= Australian Photo-Play Company =

Australian film production company

The Australian Photo-Play Company was a short-lived but highly productive Australian film production company which operated from 1911 to 1912.

==Establishment==
Stanley Crick, who was Pathe Freres manager in Australia, and Herbert Finlay had enjoyed success producing a series of Australian films directed by John Gavin.

They decided to establish the Australian Photo-Play Company in June 1911 under the management of Crick with capital of £20,000. (Gavin later claimed it was his idea to form the company.)

It was stated in the initial prospectus the aim of the company was to purchase Crick and Finlay's film manufacturing business.

The initial directors of the company Philip Lytton, Stanley Crick, Dr Sherlock Mason, Arthur Upjohn, and Douglas Selkirk. The company decided to erect two studios for film production – "one capable of producing large spectacular productions, and another smaller interior productions." A studio was built in Summer Hill in Sydney. The company secured the services of A .J. Moulton, A. O. Segerberg, Herbert Finlay and Alfred Rolfe. It was also announced a "second company is at present being formed for the production of well known plays." The company said it "intends to make a specialty of Australian-made good, intending to use only Australian-made articles for the production of Australian films, the camera, printing machines, and developing plant being all locally manufactured."

There were to be two production units, one under Gavin and the other under Alfred Rolfe. Gavin wound up only making one movie for the company, The Mark of the Lash. He later wrote:
I did not favour the idea particularly, as they were introducing two more producers, and I did not think the time was quite ripe for such expansion. As it was, we were all making good money, but the extra people coming in would make the overhead absorb all this; so I pulled out and received a cash price for a parcel of shares, sold out my interest in the four films I had made, and started out on my own as the John F. Gavin Productions.
Gavin claims after he left APP it "made four films, and went into liquidation within twelve months."

Rolfe was extremely prolific. And the company distributed four films that Gavin had made earlier, The Assigned Servant, Keane of Kalgoorlie, Frank Gardiner, and Ben Hall.

By June 1911 the company had distribution outlets in Australian and New Zealand. They produced an advertisement which claimed they were:
The only real live Independent Australian Manufacturers, we make a specialty of the Australian made pictures, we do not run Shows and BOOM OUR OWN PRODUCTION'S whether they be WORTHY OR NOT; but we rely on the trade independently to say whether our goods are good or bad. The popular verdict can only be gauged by the quantity of shows running; our films all over the Commonwealth.

==Growth==
The first four films made by the company were all different: Moora Neya, The Mark of the Lash, In the Nick of Time and a picture about snake catching in Australia.

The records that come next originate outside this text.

def findCmd (s : State) (id : Nat) : Option Cmd := s.cmds.find? (fun c => c.id == id)

def setCmd (s : State) (c : Cmd) : State :=
  { s with cmds := s.cmds.map (fun x => if x.id = c.id then c else x) }

def Cmd.who (c : Cmd) : Who :=
  { asid := c.asid, level := c.level, cluster := clusterOf c.core, core := c.core, master := c.vf + 1, phys := false,
    engine := true }

/-- What an attempt at a unit comes to: done, with the bytes to count; a TLB miss; a fault; a wait for other packages. -/
inductive UnitRes where
  | done (s : State) (c : Cmd) (n : Nat)
  | miss (kind page : Nat)
  | fault (cause : Nat) (va : DWord)
  | wait (s : State) (c : Cmd)
  /-- host memory refused an access (R327) -/
  | refused (s : State) (va : DWord)
  /-- an access table denies an access (R429) -/
  | denied (kind : AccKind) (va : DWord)
  /-- no route leads to the package of an access (R415, R416) -/
  | noRoute (va : DWord)

/-! ### Reads and writes of an engine (R244, R331) -/

/-- The first problem of a range, unit by unit of the access tables (R428): a page to wait for, or a fault (R261). -/
def engCheck (s : State) (c : Cmd) (kind : AccKind) (va : DWord) (n : Nat) : Option UnitRes :=
  (units (n / 4096 + 2) va.toNat n).findSome? (fun p =>
    let a := BitVec.ofNat 64 p.1
    if a.toNat / 2 ^ 57 ≠ 0 then some (.fault 23 a)
    else match translate s c.who kind a with
      | .miss page => some (.miss kind.code page)
      | .fault d => some (if d then .denied kind a else .fault 23 a)
      | .hit pa (some pkg) _ => if (accessPort s c.who kind pkg pa).isNone then some (.noRoute a) else none
      | .hit _ none _ => none)

/-- A matrix command of a team that has banks in the cache role now (R295, R331). -/
def Cmd.piped (c : Cmd) (s : State) : Bool :=
  c.cls == 2 && (s.cluster (clusterOf c.core)).banks.any (fun b => b.2.owner == some c.team && b.2.role == 0)

/-- R317: a range meets uncorrectable data. -/
def engBad (s : State) (c : Cmd) (va : DWord) (n : Nat) : Option DWord :=
  ((piecesOf va.toNat n).find? (fun p =>
    match translate s c.who .read (BitVec.ofNat 64 p.1) with
    | .hit pa none home => isHbm pa && spanBad s home pa p.2 &&
        !(c.piped s && (cacheLine (s.cluster (clusterOf c.core)) (pa / 128)).isSome)
    | _ => false)).map (fun p => BitVec.ofNat 64 p.1)

/-- Who makes an access of a command to another package (R397). -/
def Cmd.sender (c : Cmd) (s : State) (first : Bool) : Sender :=
  ⟨c.level, c.key, c.wgroup, first, if (phaseLines s c.task).isSome then c.task else 0⟩

/-- Asks another package for a piece. -/
def askPiece (s : State) (c : Cmd) (p : Nat × Nat) : State × Cmd :=
  match translate s c.who .read (BitVec.ofNat 64 p.1) with
  | .hit pa (some pkg) _ =>
    if c.asked.contains p.1 then (s, c)
    else match sendMsg s 0 (quarterOf c.core) pkg (homeQuarter pa) .accepted 0
        (.load c.asid (BitVec.ofNat 64 p.1) (BitVec.ofNat 64 pa) p.2 (c.sender s (!c.asked.any (fun x => x / 128 == p.1 / 128)))) (some (0, c.id, c.vf)) with
      | some s' => (s', { c with asked := p.1 :: c.asked })
      | none => (s, c)
  | _ => (s, c)
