/-- ORD_BARRIER_COMPLETE (R277, R279, R399): over every package of the task, the phase begins once all have arrived; it ends once, after
that, all have rebuilt their shared lines. -/
def tryOrdBarrier (s : State) (tid : Nat) : Option State :=
  match s.task? tid with
  | none => none
  | some t => match ordArrivals s tid t with
    | none => none
    | some as =>
      let alone := (ordMembers s t).isEmpty
      if !alone && !t.said s.dev.pkg false then some (sayOrd s tid t false)
      else if !ordAll s t false then none
      else if !t.inPhase then some (endOrd s tid t as)
      else if t.lines.any (fun e => e.2.shared) then none
      else
        let gs := ordGuests s t
        if gs.any (fun p => !t.said p false && !t.said p true) then
          some ((gs.filter (fun p => !t.said p false && !t.said p true)).foldl (askGuest tid) s)
        else if gs.any (fun p => !t.said p true) then none
        else if !alone && !t.said s.dev.pkg true then some (sayOrd s tid t true)
        else if !ordAll s t true then none
        else some (endOrd s tid t as)

def execOrdBarrierComplete (task : Nat) (s : State) : Host.Outcome State Fault Refusal :=
  .next ((tryOrdBarrier s task).getD s)

/-- Keyspace messages of ordered phases. -/
def ordMsg (s : State) (m : Message) : State :=
  match m.body with
  | .ordNote tid n => match s.task? tid with
    | some t => s.setTask tid { t with notes := t.notes ++ [n] }
    | none => s
  | .ordRebuild tid nth =>
    let ls := match s.task? tid with | some t => t.lines | none => mgetD s.guests tid []
    let s := match s.task? tid with
      | some t => s.setTask tid { t with lines := [], spilled := 0, begun := false }
      | none => { s with guests := mdel s.guests tid }
    let s := (ls.filter (fun e => e.2.shared)).foldl (fun s e => rebuildAt s e.1 e.2) s
    (sendMsg s 6 m.dstQtr m.srcPkg m.srcQtr .accepted 0 (.ordNote tid ⟨s.dev.pkg, nth, true, [], 0, false⟩) none).getD s
  | _ => s

/-- A keyspace message is performed. -/
def keyspaceMsg (s : State) (m : Message) : State :=
  match m.body with
  | .ordNote _ _ | .ordRebuild _ _ => ordMsg s m
  | _ => takeEarly (tableMsg s m) m

end Sys2Proof.Machine
end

In September, 200 shares were offered for sale at £1 each.

By November the company was estimated to employ over forty staff, with a camera department under Herbert Finlay, a laboratory managed by A. O. Segerberg and an acting troupe managed by Rolfe. Their main actors were Charles Villiers, Stanley Walpole and Ethel Phillips. Filming took place on location and at their facilities in Summer Hill, Sydney.

The prime creative force behind the company was Alfred Rolfe, who had extensive stage experience. According to film historians Graham Shirley and Brian Adams:
The conventions of spectacle melodrama so favourited in late nineteenth century Australian theatre, with their realistic settings and real chases on horseback and train wrecks, played a large role in the films he made [for the company]... They were conventions in which his late father-in-law, Alfred Dampier had excelled in his stage productions... The Australian Photo-Play formula was a string of sensational incidents climaxed by a chase, with actuality footage sometimes cunningly incorporated... Nearly all the APP films made use of popular conceptions of the bush, peopling their stories with marauding Aboriginals, vengeful settlers, English outcasts and shamed women. Revenge melodramas were the staple.
Many of the films were based on plays that were popular in Australia at the time. In particular, several had been performed by Philip Lytton prior to filming.

The company were involved in a number of court actions during its existence including one against Lacey Percival.

==Decline==
The company found it difficult to secure distribution for its movies and never became financially stable.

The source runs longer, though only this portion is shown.